Personally, I would never let those installers inside my house.


----------



## Drachenfire (Jun 6, 2017)

You just spent almost $500 on a new dryer, why risk possible issues by not replacing a $20 cord? 

Also read the warranty that came with the dryer. Not replacing the power cord might void it.


----------



## Colbyt (Jan 27, 2014)

18 - 24 $ average = $20 20/500 = a 4% discount.


Do buy a stain relief if not included and use the old cord.


Why waste money?


Never let the appliance people install a power cord 9.5 times out of 10 they will not install a romex / strain relief connector and that is an accident waiting to happen.


Never move an appliance without turning off the breaker for the reason above.


----------



## CaptTom (Dec 31, 2017)

The cord is like the soft drinks at McDonald's - that's where the huge profit margin is.

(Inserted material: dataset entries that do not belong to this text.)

-- ==== Sys2Proof/Laws/KeepsStreams.lean ====
section
/-! SUPPORT. What the relation `State.Keeps` says of stream programs and training: each function respects it. -/

set_option maxRecDepth 20000

namespace Sys2Proof.Machine

theorem State.streamEffect_keeps {r : State} {s0 : State} (a1 : _) (a2 : _) (a3 : _) (h0 : r.Keeps s0) : r.Keeps (State.streamEffect s0 a1 a2 a3) := by
  unfold State.streamEffect
  extract_lets y0 y1 y2 y3
  have h4 : r.Keeps y2 := by
    unfold y2
    apply State.modStream_keeps
    exact h0
  try clear_value y2
  have h5 : r.Keeps y3 := by
    unfold y3
    apply State.modEntry_keeps
    exact h4
  try clear_value y3
  split
  · apply State.finishAt_keeps
    exact h5
  · split
    · split
      · exact h5
      · apply State.faultStream_keeps
        exact h5
    · exact h5

theorem State.streamReady_keeps {r : State} {s0 : State} (a1 : _) (a2 : _) (h0 : r.Keeps s0) : r.Keeps (State.streamReady s0 a1 a2) := by
  unfold State.streamReady
  extract_lets y0
  split
  · exact h0
  · split
    · apply State.modStream_keeps
      exact h0
    · exact h0

theorem State.streamBegins_keeps {r : State} {s0 : State} (a1 : _) (a2 : _) (a3 : _) (h0 : r.Keeps s0) : r.Keeps (State.streamBegins s0 a1 a2 a3) := by
  unfold State.streamBegins
  apply State.streamReady_keeps
  apply State.streamEffect_keeps
  exact h0

theorem State.shadowEffect_keeps {r : State} {s0 : State} (a1 : _) (a2 : _) (h0 : r.Keeps s0) : r.Keeps (State.shadowEffect s0 a1 a2) := by
  unfold State.shadowEffect
  split
  · apply State.streamBegins_keeps
    apply State.modStream_keeps
    exact h0
  · exact h0

theorem State.arm_keeps {r : State} {s0 : State} (a1 : _) (a2 : _) (a3 : _) (a4 : _) (h0 : r.Keeps s0) : r.Keeps (State.arm s0 a1 a2 a3 a4) := by
  unfold State.arm
  extract_lets y0 y1 y2 y3 y4
  have h5 : r.Keeps y4 := by
    unfold y4
    apply State.modEntry_keeps
    exact h0
  try clear_value y4
  split
  · apply State.streamBegins_keeps
    exact h0
  · apply State.streamBegins_keeps
    exact h0
  · apply State.streamBegins_keeps
    exact h0
  · apply State.modStream_keeps
    exact h5

theorem State.flagPut_keeps {r : State} {s0 : State} (a1 : _) (a2 : _) (a3 : _) (h0 : r.Keeps s0) : r.Keeps (State.flagPut s0 a1 a2 a3) := by
  unfold State.flagPut
  apply State.devWrite_keeps
  apply State.stpFlag_keeps
  exact h0

theorem State.xferPoisoned_keeps {r : State} {s0 : State} (a1 : _) (a2 : _) (a3 : _) (a4 : _) (a5 : _) (h0 : r.Keeps s0) : r.Keeps (State.xferPoisoned s0 a1 a2 a3 a4 a5) := by
  unfold State.xferPoisoned
  extract_lets y0 y1 y2 y3 y4
  have h5 : r.Keeps y1 := by
    unfold y1
    apply State.Keeps.foldl
    · exact h0
    · intro s6 a7 h8
      try beta_reduce
      apply State.mark_keeps
      exact h8
  try clear_value y1
  have h9 : r.Keeps y3 := by
    unfold y3
    apply State.modStream_keeps
    exact h5
  try clear_value y3
  have h10 : r.Keeps y4 := by
    unfold y4
    apply State.setWatermark_keeps
    apply State.modEntry_keeps
    exact h9
  try clear_value y4
  split
  · exact h10
  · apply State.faultStream_keeps
    exact h10

theorem State.xferEnd_keeps {r : State} {s0 : State} (a1 : _) (a2 : _) (h0 : r.Keeps s0) : r.Keeps (State.xferEnd s0 a1 a2) := by
  unfold State.xferEnd
  extract_lets y0 y1 y2
  have h3 : r.Keeps y2 := by
    unfold y2
    apply State.modStream_keeps
    exact h0
  try clear_value y2
  split
  · exact h0
  · extract_lets y9 y10 y11 y12
    have h13 : r.Keeps y10 := by
      unfold y10
      split
      · exact h3
      · apply State.flagPut_keeps
        exact h3
    try clear_value y10
    have h16 : r.Keeps y11 := by
      unfold y11
      apply State.modStream_keeps
      exact h13
    try clear_value y11
    have h17 : r.Keeps y12 := by
      unfold y12
      apply State.modEntry_keeps
      exact h16
    try clear_value y12
    split
    · apply State.xferPoisoned_keeps
      exact h0
    · split
      · apply State.streamReady_keeps
        apply State.modEntry_keeps
        exact h13
      · apply State.shadowEffect_keeps
        apply State.finishAt_keeps
        exact h17

theorem State.segFinal_keeps {r : State} {s0 : State} (a1 : _) (a2 : _) (a3 : _) (a4 : _) (a5 : _) (h0 : r.Keeps s0) : r.Keeps (State.segFinal s0 a1 a2 a3 a4 a5) := by
  unfold State.segFinal
  apply State.setWatermark_keeps
  apply State.setBit_keeps
  apply State.modStream_keeps
  exact h0

theorem State.segAck_keeps {r : State} {s0 : State} (a1 : _) (a2 : _) (a3 : _) (a4 : _) (a5 : _) (h0 : r.Keeps s0) : r.Keeps (State.segAck s0 a1 a2 a3 a4 a5) := by
  unfold State.segAck
  extract_lets y0 y1 y2
  have h3 : r.Keeps y2 := by
    unfold y2
    apply State.modStream_keeps
    exact h0
  try clear_value y2
  split
  · exact h0
  · split
    · exact h0
    · extract_lets y11 y12
      have h13 : r.Keeps y12 := by
        unfold y12
        split
        · apply State.segFinal_keeps
          exact h3
        · exact h3
      try clear_value y12
      split
      · exact h3
      · split
        · apply State.xferEnd_keeps
          exact h13
        · exact h13

theorem State.xferSpoils_keeps {r : State} {s0 : State} (a1 : _) (a2 : _) (a3 : _) (a4 : _) (h0 : r.Keeps s0) : r.Keeps (State.xferSpoils s0 a1 a2 a3 a4) := by
  unfold State.xferSpoils
  extract_lets y0
  apply State.setWatermark_keeps
  apply State.modEntry_keeps
  apply State.modStream_keeps
  exact h0

theorem State.xferRefused_keeps {r : State} {s0 : State} (a1 : _) (a2 : _) (a3 : _) (a4 : _) (h0 : r.Keeps s0) : r.Keeps (State.xferRefused s0 a1 a2 a3 a4) := by
  unfold State.xferRefused
  extract_lets y0 y1
  have h2 : r.Keeps y1 := by
    unfold y1
    apply State.xferSpoils_keeps
    apply State.dropWork_keeps
    exact h0
  try clear_value y1
  apply State.faultStream_keeps
  apply State.modStream_keeps
  exact h2

theorem State.emit_keeps {r : State} {s0 : State} (a1 : _) (a2 : _) (a3 : _) (a4 : _) (a5 : _) (a6 : _) (a7 : _) (h0 : r.Keeps s0) : r.Keeps (State.emit s0 a1 a2 a3 a4 a5 a6 a7) := by
  unfold State.emit
  extract_lets y0 y1 y2 y3 y4 y5 y6
  have h7 : r.Keeps y3 := by
    unfold y3
    apply State.modStream_keeps
    exact h0
  try clear_value y3
  have h8 : r.Keeps y4 := by
    unfold y4
    split
    · exact h7
    · apply State.xferSpoils_keeps
      exact h7
  try clear_value y4
  have h11 : r.Keeps y5 := by
    unfold y5
    apply State.Keeps.foldl
    · exact h8
    · intro s12 a13 h14
      try beta_reduce
      apply State.readEcc_keeps
      exact h14
  try clear_value y5
  have h15 : r.Keeps y6 := by
    unfold y6
    split
    · apply State.Keeps.foldl
      · exact h11
      · intro s17 a18 h19
        try beta_reduce
        apply State.carryMarked_keeps
        exact h19
    · exact h11
  try clear_value y6
  split
  · apply State.xferRefused_keeps
    exact h11
  · split
    · apply State.modSkip_keeps
      exact h15
    · apply State.Keeps.foldl
      · exact h15
      · intro s28 a29 h30
        try beta_reduce
        split
        · apply State.modSkip_keeps
          exact h30
        · extract_lets y36
          have h37 : r.Keeps y36 := by
            unfold y36
            apply State.performWrite_keeps
            apply State.touch_keeps
            exact h30
          try clear_value y36
          split
          · apply State.segAck_keeps
            exact h37
          · exact h37
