theorem State.mirrorGoes_keeps {r : State} {s0 : State} (a1 : _) (h0 : r.Keeps s0) : r.Keeps (State.mirrorGoes s0 a1) := by
  unfold State.mirrorGoes
  extract_lets y0
  have h1 : r.Keeps y0 := by
    unfold y0
    apply State.mirrorReads_keeps
    exact h0
  try clear_value y0
  split
  · exact h1
  · split
    · exact h1
    · split
      · exact h1
      · extract_lets y17 y18
        have h19 : r.Keeps y17 := by
          unfold y17
          apply State.sendPackets_keeps
          exact h1
        try clear_value y17
        have h20 : r.Keeps y18 := by
          unfold y18
          apply State.sendPacket_keeps
          exact h19
        try clear_value y18
        apply State.modJob_keeps
        exact h20

theorem State.startMirror_keeps {r : State} {s0 : State} (a1 : _) (a2 : _) (a3 : _) (h0 : r.Keeps s0) : r.Keeps (State.startMirror s0 a1 a2 a3) := by
  unfold State.startMirror
  split
  · exact h0
  · split
    · extract_lets y11 y12
      have h13 : r.Keeps y12 := by
        unfold y12
        apply State.modJob_keeps
        exact h0
      try clear_value y12
      split
      · apply State.mirrorGoes_keeps
        exact h13
      · exact h13
    · exact h0

theorem State.partnerReady_keeps {r : State} {s0 : State} (a1 : _) (a2 : _) (h0 : r.Keeps s0) : r.Keeps (State.partnerReady s0 a1 a2) := by
  unfold State.partnerReady
  split
  · apply State.modJob_keeps
    exact h0
  · split
    · apply State.modJob_keeps
      exact h0
    · apply State.mirrorGoes_keeps
      exact h0

theorem State.tellReady_keeps {r : State} {s0 : State} (a1 : _) (h0 : r.Keeps s0) : r.Keeps (State.tellReady s0 a1) := by
  unfold State.tellReady
  split
  · exact h0
  · split
    · split
      · apply State.sendPacket_keeps
        exact h0
      · exact h0
    · exact h0

theorem State.commitStep_keeps {r : State} {s0 : State} (a1 : _) (a2 : _) (h0 : r.Keeps s0) : r.Keeps (State.commitStep s0 a1 a2) := by
  unfold State.commitStep
  extract_lets y0 y1 y2 y3 y4 y5
  split
  · extract_lets y11 y12 y13
    have h14 : r.Keeps y11 := by
      unfold y11
      apply State.modJob_keeps
      exact h0
    try clear_value y11
    have h15 : r.Keeps y12 := by
      unfold y12
      split
      · apply State.startMirror_keeps
        exact h14
      · exact h14
    try clear_value y12
    have h18 : r.Keeps y13 := by
      unfold y13
      split
      · apply State.startCkpt_keeps
        exact h15
      · exact h15
    try clear_value y13
    apply State.finish_keeps
    exact h18

theorem State.commitTake_keeps {r : State} {s0 : State} (a1 : _) (h0 : r.Keeps s0) : r.Keeps (State.commitTake s0 a1) := by
  unfold State.commitTake
  split
  · exact h0
  · split
    · exact h0
    · split
      · exact h0
      · split
        · apply State.finish_keeps
          exact h0
        · split
          · apply State.finish_keeps
            exact h0
          · split
            · apply State.finish_keeps
              exact h0
            · apply State.commitStep_keeps
              exact h0

theorem State.freeStep_keeps {r : State} {s0 : State} (a1 : _) (h0 : r.Keeps s0) : r.Keeps (State.freeStep s0 a1) := by
  unfold State.freeStep
  apply State.Keeps.foldl
  · apply State.closeSets_keeps
    exact h0
  · intro s0 a1 h2
    try beta_reduce
    apply State.modCtx_keeps
    exact h2

theorem State.startRestore_keeps {r : State} {s0 : State} (a1 : _) (a2 : _) (a3 : _) (h0 : r.Keeps s0) : r.Keeps (State.startRestore s0 a1 a2 a3) := by
  unfold State.startRestore
  split
  · exact h0
  · split
    · exact h0
    · extract_lets y10 y11
      have h12 : r.Keeps y11 := by
        unfold y11
        apply State.startEntry_keeps
        apply State.restrict_keeps
        exact h0
      try clear_value y11
      split
      · extract_lets y17
        have h18 : r.Keeps y17 := by
          unfold y17
          apply State.modJob_keeps
          exact h12
        try clear_value y17
        split
        · apply State.sendPacket_keeps
          exact h18
        · exact h18

theorem State.copyOver_keeps {r : State} {s0 : State} (a1 : _) (a2 : _) (a3 : _) (a4 : _) (h0 : r.Keeps s0) : r.Keeps (State.copyOver s0 a1 a2 a3 a4) := by
  unfold State.copyOver
  apply State.copyRange_keeps
  apply State.copyBefore_keeps
  exact h0

theorem State.endRestore_keeps {r : State} {s0 : State} (a1 : _) (a2 : _) (a3 : _) (h0 : r.Keeps s0) : r.Keeps (State.endRestore s0 a1 a2 a3) := by
  unfold State.endRestore
  extract_lets y0 y1 y2 y3 y4 y5
  have h6 : r.Keeps y3 := by
    unfold y3
    split
    · exact h0
    · apply State.Keeps.foldl
      · exact h0
      · intro s9 a10 h11
        try beta_reduce
        apply State.copyOver_keeps
        exact h11
  try clear_value y3
  have h12 : r.Keeps y5 := by
    unfold y5
    apply State.freeStep_keeps
    exact h6
  try clear_value y5
  split
  · apply State.finish_keeps
    apply State.unrestrict_keeps
    apply State.modJob_keeps
    exact h6
  · apply State.finish_keeps
    apply State.unrestrict_keeps
    apply State.modJob_keeps
    exact h12

theorem State.restoreEnds_keeps {r : State} {s0 : State} (a1 : _) (h0 : r.Keeps s0) : r.Keeps (State.restoreEnds s0 a1) := by
  unfold State.restoreEnds
  split
  · exact h0
  · split
    · split
      · apply State.endRestore_keeps
        exact h0
      · exact h0
    · exact h0

theorem State.helloDecides_keeps {r : State} {s0 : State} (a1 : _) (a2 : _) (h0 : r.Keeps s0) : r.Keeps (State.helloDecides s0 a1 a2) := by
  unfold State.helloDecides
  split
  · exact h0
  · split
    · split
      · exact h0
      · extract_lets y13 y14 y15 y16
        split
        · apply State.finish_keeps
          apply State.modJob_keeps
          exact h0
        · apply State.finish_keeps
          apply State.tellReady_keeps
          apply State.modJob_keeps
          exact h0
    · exact h0

theorem State.unpair_keeps {r : State} {s0 : State} (a1 : _) (h0 : r.Keeps s0) : r.Keeps (State.unpair s0 a1) := by
  unfold State.unpair
  extract_lets y0
  have h1 : r.Keeps y0 := by
    unfold y0
    split
    · split
      · apply State.finish_keeps
        exact h0
      · exact h0
    · exact h0
  try clear_value y0
  apply State.modJob_keeps
  exact h1

theorem State.startPair_keeps {r : State} {s0 : State} (a1 : _) (a2 : _) (a3 : _) (h0 : r.Keeps s0) : r.Keeps (State.startPair s0 a1 a2 a3) := by
  unfold State.startPair
  split
  · exact h0
  · split
    · exact h0
    · extract_lets sec q s1 s2 hello early s3 s4
      have h1 : r.Keeps s1 := State.startEntry_keeps _ (State.unpair_keeps _ h0)
      have h2 : r.Keeps s2 := by
        unfold s2
        split
        · exact State.write_keeps (State.write_keeps h1)
        · exact h1
      have h4 : r.Keeps s4 := State.sendPacket_keeps _ (State.modJob_keeps _ _ h2)
      clear_value s4 s3 early
      cases early with
      | none => exact h4
      | some k => exact State.helloDecides_keeps _ _ h4

theorem State.pairLate_keeps {r : State} {s0 : State} (a1 : _) (h0 : r.Keeps s0) : r.Keeps (State.pairLate s0 a1) := by
  unfold State.pairLate
  split
  · split
    · apply State.finish_keeps
      apply State.modJob_keeps
      exact h0
    · exact h0
  · exact h0

theorem State.pairHeard_keeps {r : State} {s0 : State} (a1 : _) (a2 : _) (h0 : r.Keeps s0) : r.Keeps (State.pairHeard s0 a1 a2) := by
  unfold State.pairHeard
  apply State.modJob_keeps
  exact h0

theorem State.pairReceive_keeps {r : State} {s0 : State} (a1 : _) (a2 : _) (h0 : r.Keeps s0) (g2 : ∀ x0 x1 x2, r.Keeps x0 → r.Keeps (a2 x0 x1 x2)) : r.Keeps (State.pairReceive s0 a1 a2) := by
  unfold State.pairReceive
  split
  · apply State.dropped_keeps
    exact h0
  · split
    · apply State.forward_keeps
      exact h0
    · split
      · apply State.dropped_keeps
        exact h0
      · extract_lets y9
        have h10 : r.Keeps y9 := by
          unfold y9
          apply State.pairHeard_keeps
          exact h0
        try clear_value y9
        split
        · with_reducible apply g2
          exact h10
        · exact h10

theorem State.storePieces_keeps {r : State} {s0 : State} (a1 : _) (a2 : _) (h0 : r.Keeps s0) : r.Keeps (State.storePieces s0 a1 a2) := by
  unfold State.storePieces
  extract_lets y0
  have h1 : r.Keeps y0 := by
    unfold y0
    apply State.write_keeps
    exact h0
  try clear_value y0
  apply State.Keeps.foldl
  · exact h1
  · intro s2 a3 h4
    try beta_reduce
    split
    · apply State.poisonSeen_keeps
      apply State.mark_keeps
      exact h4
    · exact h4

theorem State.copyArrives_keeps {r : State} {s0 : State} (a1 : _) (a2 : _) (a3 : _) (h0 : r.Keeps s0) : r.Keeps (State.copyArrives s0 a1 a2 a3) := by
  unfold State.copyArrives
  extract_lets y0 y1 y2
  have h3 : r.Keeps y0 := by
    unfold y0
    apply State.sendPacket_keeps
    exact h0
  try clear_value y0
  split
  · split
    · exact h3
    · split
      · split
        · exact h3
        · split
          · exact h3
          · apply State.modJob_keeps
            apply State.storePieces_keeps
            apply State.copyBefore_keeps
            exact h3
      · split
        · exact h3
        · extract_lets y26
          split
          · exact h3
          · split
            · extract_lets y33 y34 y35
              have h36 : r.Keeps y33 := by
                unfold y33
                split
                · apply State.write_keeps
                  exact h3
                · exact h3
              try clear_value y33
              have h39 : r.Keeps y35 := by
                unfold y35
                apply State.storePieces_keeps
                apply State.copyBefore_keeps
                exact h36
              try clear_value y35
              apply State.modJob_keeps
              exact h39
  · exact h3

Any cord to spec will work. Brand name means nothing. If for some reason you need/want to buy a new one, do some price shopping, first. Don't let the salesman talk you into anything!


----------



## joecaption (Nov 30, 2011)

Went through the same sort of thing with Lowes last year when my girlfriend bought a new stove and fridge.
She had paid extra for the "install".
I made sure to be there and I told her there not going to install it for free, wait and see.
#1, There's two doors into the house, a 36 and a 32", guess which one they started taking all apart to get them in door.
#2, Then they tried to tell her the now cord I had bought did not meet code but they would sell her one for $50.00 cash so if the house burned down it would not because of the cord.
They brought in the new cord and it was the exact same cord as I had bought at Lowes the day before.
#3, Then they tried to tell her the feet that mount to the floor behind the stove where not included and they cost extra. There where in the bag with the instrutions inside the stove.
#4, They refused to hook up the ice makers because the shut off valve did not meet building codes, It was a brand new ball valve I'd installed the day before. 
#5, They then tried to charge her for hauling away to old appliances which clearly included in the written agreement she had signed and paid for.


----------



## miamicuse (Nov 13, 2011)

Drachenfire said:


> You just spent almost $500 on a new dryer, why risk possible issues by not replacing a $20 cord?
> 
> Also read the warranty that came with the dryer. Not replacing the power cord might void it.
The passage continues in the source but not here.